Start of DATA TO EXAMINE
-- ==== Sys2Proof/Machine/Midi.lean ====
section
/-! DEFINITION. The `MIDI8` rows: one byte of the legacy stream presented to the framer as a leading byte. The table gives
each row what `FRM.RESOLVE` and `FRM.MSGLEN` do with the byte (spec/41_framer.md R66, R67). That such a byte is executed
by itself is a DESIGN CHOICE of this model: log entry 4. -/

namespace Sys2Proof.Machine

/-- A leading byte at the framer: `RS` as `FRM.RESOLVE` leaves it, answered with what `FRM.RESOLVE` and
`FRM.MSGLEN` answer for the byte (R66, R67). -/
def presentByte (b : Byte) (s : State) : Host.Outcome State Fault Refusal :=
  let r := resolve s.rs b
  answer (.midiByte r.valid r.status (msgLen s.cfg.status b).valid (msgLen s.cfg.status b).len) (s.withRs r.rs)

/-- `ST.RT`, realtime status, `0xF8..0xFF`: case 1 of R66, length 1. -/
def execStRt (value : BitVec 3) (s : State) : Host.Outcome State Fault Refusal := presentByte (rtByte value) s

/-- `ST.SYSEX`, system exclusive start: case 2 of R66, length open-ended. -/
def execStSysex (s : State) : Host.Outcome State Fault Refusal := presentByte statusSysex s

/-- `ST.QF`, Quarter-Frame: case 2 of R66, length 2. -/
def execStQf (s : State) : Host.Outcome State Fault Refusal := presentByte s.cfg.status.quarterFrame s

/-- `ST.SPP`, Song-Position: case 2 of R66, length 3. -/
def execStSpp (s : State) : Host.Outcome State Fault Refusal := presentByte s.cfg.status.songPosition s

/-- `ST.SS`, Song-Select: case 2 of R66, length 2. -/
def execStSs (s : State) : Host.Outcome State Fault Refusal := presentByte s.cfg.status.songSelect s

/-- `ST.EOX`, system exclusive end: case 2 of R66, length 1. -/
def execStEox (s : State) : Host.Outcome State Fault Refusal := presentByte statusEOX s

/-- `ST.SYSCOM.OTHER`, other system common: case 2 of R66, length 1. -/
def execStSyscomOther (value : BitVec 3) (s : State) : Host.Outcome State Fault Refusal := presentByte (syscomByte value) s

/-- `ST.CV.PC`, Program-Change: case 3 of R66, length 2. -/
def execStCvPc (channel : BitVec 4) (s : State) : Host.Outcome State Fault Refusal := presentByte (cvByte kindPC channel) s

/-- `ST.CV.CP`, Channel-Pressure: case 3 of R66, length 2. -/
def execStCvCp (channel : BitVec 4) (s : State) : Host.Outcome State Fault Refusal := presentByte (cvByte kindCP channel) s

/-- `ST.CV.OTHER`, other channel voice: case 3 of R66, length 3. -/
def execStCvOther (kind channel : BitVec 4) (s : State) : Host.Outcome State Fault Refusal := presentByte (cvByte kind channel) s

/-- `DATA`, data byte: case 4 of R66, no length. -/
def execMidiData (value : BitVec 7) (s : State) : Host.Outcome State Fault Refusal := presentByte (dataByte value) s

end Sys2Proof.Machine
end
End of DATA TO EXAMINE
Without changing anything, quote the lines from the top of the data to the line that contains "1 of R66, length 1. -/", including that line.

-- ==== Sys2Proof/Machine/Midi.lean ====
section
/-! DEFINITION. The `MIDI8` rows: one byte of the legacy stream presented to the framer as a leading byte. The table gives
each row what `FRM.RESOLVE` and `FRM.MSGLEN` do with the byte (spec/41_framer.md R66, R67). That such a byte is executed
by itself is a DESIGN CHOICE of this model: log entry 4. -/

namespace Sys2Proof.Machine

/-- A leading byte at the framer: `RS` as `FRM.RESOLVE` leaves it, answered with what `FRM.RESOLVE` and
`FRM.MSGLEN` answer for the byte (R66, R67). -/
def presentByte (b : Byte) (s : State) : Host.Outcome State Fault Refusal :=
  let r := resolve s.rs b
  answer (.midiByte r.valid r.status (msgLen s.cfg.status b).valid (msgLen s.cfg.status b).len) (s.withRs r.rs)

/-- `ST.RT`, realtime status, `0xF8..0xFF`: case 1 of R66, length 1. -/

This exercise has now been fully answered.